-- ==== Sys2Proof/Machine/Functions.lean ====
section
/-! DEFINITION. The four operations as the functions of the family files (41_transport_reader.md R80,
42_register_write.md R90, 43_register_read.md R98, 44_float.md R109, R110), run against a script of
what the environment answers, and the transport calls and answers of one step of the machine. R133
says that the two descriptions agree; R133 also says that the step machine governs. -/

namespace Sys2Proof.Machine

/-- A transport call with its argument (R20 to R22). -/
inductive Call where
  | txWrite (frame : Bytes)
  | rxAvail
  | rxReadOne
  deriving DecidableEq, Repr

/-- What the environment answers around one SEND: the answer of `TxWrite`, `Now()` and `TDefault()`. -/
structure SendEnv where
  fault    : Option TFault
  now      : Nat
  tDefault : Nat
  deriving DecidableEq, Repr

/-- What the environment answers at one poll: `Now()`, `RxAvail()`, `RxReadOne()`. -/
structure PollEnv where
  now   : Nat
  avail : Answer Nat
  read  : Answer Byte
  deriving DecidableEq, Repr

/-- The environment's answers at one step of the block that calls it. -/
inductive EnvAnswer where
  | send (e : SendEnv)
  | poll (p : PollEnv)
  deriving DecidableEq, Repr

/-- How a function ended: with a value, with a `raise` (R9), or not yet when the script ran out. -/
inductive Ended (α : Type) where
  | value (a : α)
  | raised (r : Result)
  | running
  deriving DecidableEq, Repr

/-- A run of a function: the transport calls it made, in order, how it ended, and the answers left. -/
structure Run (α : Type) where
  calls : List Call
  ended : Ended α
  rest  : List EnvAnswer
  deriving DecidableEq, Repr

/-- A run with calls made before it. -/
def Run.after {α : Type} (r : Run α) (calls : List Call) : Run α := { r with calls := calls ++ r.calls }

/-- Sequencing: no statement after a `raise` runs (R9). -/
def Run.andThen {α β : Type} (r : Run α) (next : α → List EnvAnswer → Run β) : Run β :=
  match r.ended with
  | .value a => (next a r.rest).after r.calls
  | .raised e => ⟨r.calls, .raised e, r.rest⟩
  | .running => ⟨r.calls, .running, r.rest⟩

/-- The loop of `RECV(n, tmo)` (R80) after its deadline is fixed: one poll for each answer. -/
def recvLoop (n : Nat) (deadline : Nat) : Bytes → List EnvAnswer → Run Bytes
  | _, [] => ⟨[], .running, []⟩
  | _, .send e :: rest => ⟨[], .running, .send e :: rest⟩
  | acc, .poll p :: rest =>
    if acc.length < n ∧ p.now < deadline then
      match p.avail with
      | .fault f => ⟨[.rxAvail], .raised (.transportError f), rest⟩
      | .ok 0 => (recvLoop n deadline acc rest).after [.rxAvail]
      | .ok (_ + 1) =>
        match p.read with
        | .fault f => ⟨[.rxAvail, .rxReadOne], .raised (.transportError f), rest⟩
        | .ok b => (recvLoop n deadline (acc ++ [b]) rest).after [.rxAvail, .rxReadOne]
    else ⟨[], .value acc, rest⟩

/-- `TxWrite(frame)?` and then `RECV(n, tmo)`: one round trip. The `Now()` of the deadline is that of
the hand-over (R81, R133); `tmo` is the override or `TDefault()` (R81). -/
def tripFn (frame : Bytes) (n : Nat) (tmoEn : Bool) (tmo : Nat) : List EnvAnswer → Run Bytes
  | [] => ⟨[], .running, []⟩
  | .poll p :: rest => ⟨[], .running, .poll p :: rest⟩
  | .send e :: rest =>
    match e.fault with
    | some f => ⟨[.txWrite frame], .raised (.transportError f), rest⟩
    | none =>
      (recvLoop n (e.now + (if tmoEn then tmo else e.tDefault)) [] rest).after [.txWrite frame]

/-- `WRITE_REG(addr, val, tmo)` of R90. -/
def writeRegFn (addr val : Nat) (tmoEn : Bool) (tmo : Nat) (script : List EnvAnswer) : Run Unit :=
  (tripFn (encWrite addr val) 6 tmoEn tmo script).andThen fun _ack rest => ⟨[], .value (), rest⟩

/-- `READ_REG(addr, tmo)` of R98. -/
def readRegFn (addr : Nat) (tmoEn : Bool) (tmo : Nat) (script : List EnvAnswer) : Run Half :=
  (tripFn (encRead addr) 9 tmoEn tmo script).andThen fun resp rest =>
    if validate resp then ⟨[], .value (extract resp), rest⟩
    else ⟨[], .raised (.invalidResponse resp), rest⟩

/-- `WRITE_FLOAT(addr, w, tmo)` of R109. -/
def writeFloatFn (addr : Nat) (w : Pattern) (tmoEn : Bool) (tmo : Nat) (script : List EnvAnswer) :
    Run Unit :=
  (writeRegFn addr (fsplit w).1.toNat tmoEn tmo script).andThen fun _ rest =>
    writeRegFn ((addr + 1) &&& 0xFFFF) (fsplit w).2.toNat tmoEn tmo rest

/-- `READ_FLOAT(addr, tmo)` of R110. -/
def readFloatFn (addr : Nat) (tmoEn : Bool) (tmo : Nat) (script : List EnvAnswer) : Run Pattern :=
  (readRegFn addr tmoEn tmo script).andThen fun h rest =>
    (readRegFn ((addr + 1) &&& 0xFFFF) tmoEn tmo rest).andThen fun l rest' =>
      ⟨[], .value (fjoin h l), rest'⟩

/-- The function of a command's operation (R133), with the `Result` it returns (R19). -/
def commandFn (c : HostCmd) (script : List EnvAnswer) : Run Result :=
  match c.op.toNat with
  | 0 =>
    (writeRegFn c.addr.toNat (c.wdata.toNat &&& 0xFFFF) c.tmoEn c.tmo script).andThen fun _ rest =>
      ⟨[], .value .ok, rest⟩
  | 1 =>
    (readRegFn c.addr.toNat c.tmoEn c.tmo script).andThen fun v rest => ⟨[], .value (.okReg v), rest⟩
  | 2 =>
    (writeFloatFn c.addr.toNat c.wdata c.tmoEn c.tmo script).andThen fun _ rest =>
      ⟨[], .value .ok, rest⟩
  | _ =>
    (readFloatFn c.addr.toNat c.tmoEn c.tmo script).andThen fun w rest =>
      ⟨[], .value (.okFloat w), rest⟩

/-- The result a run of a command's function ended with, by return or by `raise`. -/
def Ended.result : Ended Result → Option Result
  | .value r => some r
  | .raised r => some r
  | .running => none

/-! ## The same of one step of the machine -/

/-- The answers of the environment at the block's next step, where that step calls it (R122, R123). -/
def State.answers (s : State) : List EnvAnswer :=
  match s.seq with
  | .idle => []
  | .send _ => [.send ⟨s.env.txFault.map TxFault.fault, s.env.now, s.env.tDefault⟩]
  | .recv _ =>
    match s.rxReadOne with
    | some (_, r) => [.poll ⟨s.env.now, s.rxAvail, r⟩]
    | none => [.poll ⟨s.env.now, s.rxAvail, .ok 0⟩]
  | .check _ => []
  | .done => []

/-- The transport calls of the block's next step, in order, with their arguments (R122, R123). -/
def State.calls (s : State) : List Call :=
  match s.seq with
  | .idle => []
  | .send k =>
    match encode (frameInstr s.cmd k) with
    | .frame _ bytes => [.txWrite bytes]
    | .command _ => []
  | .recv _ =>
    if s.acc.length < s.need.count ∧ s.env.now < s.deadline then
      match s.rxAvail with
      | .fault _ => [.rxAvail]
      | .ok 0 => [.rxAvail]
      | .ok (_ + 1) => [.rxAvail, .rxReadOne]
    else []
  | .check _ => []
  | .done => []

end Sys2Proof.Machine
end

▬▬▬▬▬▬

Set down, from the entries above, exactly the lines from the one with "inductive Ended (α : Type) where" up to and including the one with "f => ⟨[.rxAvail, .rxReadOne], .raised (.transportError f), rest⟩", and no other lines.

PROBLEM SOLUTION:
inductive Ended (α : Type) where
  | value (a : α)
  | raised (r : Result)
  | running
  deriving DecidableEq, Repr

/-- A run of a function: the transport calls it made, in order, how it ended, and the answers left. -/
structure Run (α : Type) where
  calls : List Call
  ended : Ended α
  rest  : List EnvAnswer
  deriving DecidableEq, Repr

/-- A run with calls made before it. -/
def Run.after {α : Type} (r : Run α) (calls : List Call) : Run α := { r with calls := calls ++ r.calls }

/-- Sequencing: no statement after a `raise` runs (R9). -/
def Run.andThen {α β : Type} (r : Run α) (next : α → List EnvAnswer → Run β) : Run β :=
  match r.ended with
  | .value a => (next a r.rest).after r.calls
  | .raised e => ⟨r.calls, .raised e, r.rest⟩
  | .running => ⟨r.calls, .running, r.rest⟩

/-- The loop of `RECV(n, tmo)` (R80) after its deadline is fixed: one poll for each answer. -/
def recvLoop (n : Nat) (deadline : Nat) : Bytes → List EnvAnswer → Run Bytes
  | _, [] => ⟨[], .running, []⟩
  | _, .send e :: rest => ⟨[], .running, .send e :: rest⟩
  | acc, .poll p :: rest =>
    if acc.length < n ∧ p.now < deadline then
      match p.avail with
      | .fault f => ⟨[.rxAvail], .raised (.transportError f), rest⟩
      | .ok 0 => (recvLoop n deadline acc rest).after [.rxAvail]
      | .ok (_ + 1) =>
        match p.read with
        | .fault f => ⟨[.rxAvail, .rxReadOne], .raised (.transportError f), rest⟩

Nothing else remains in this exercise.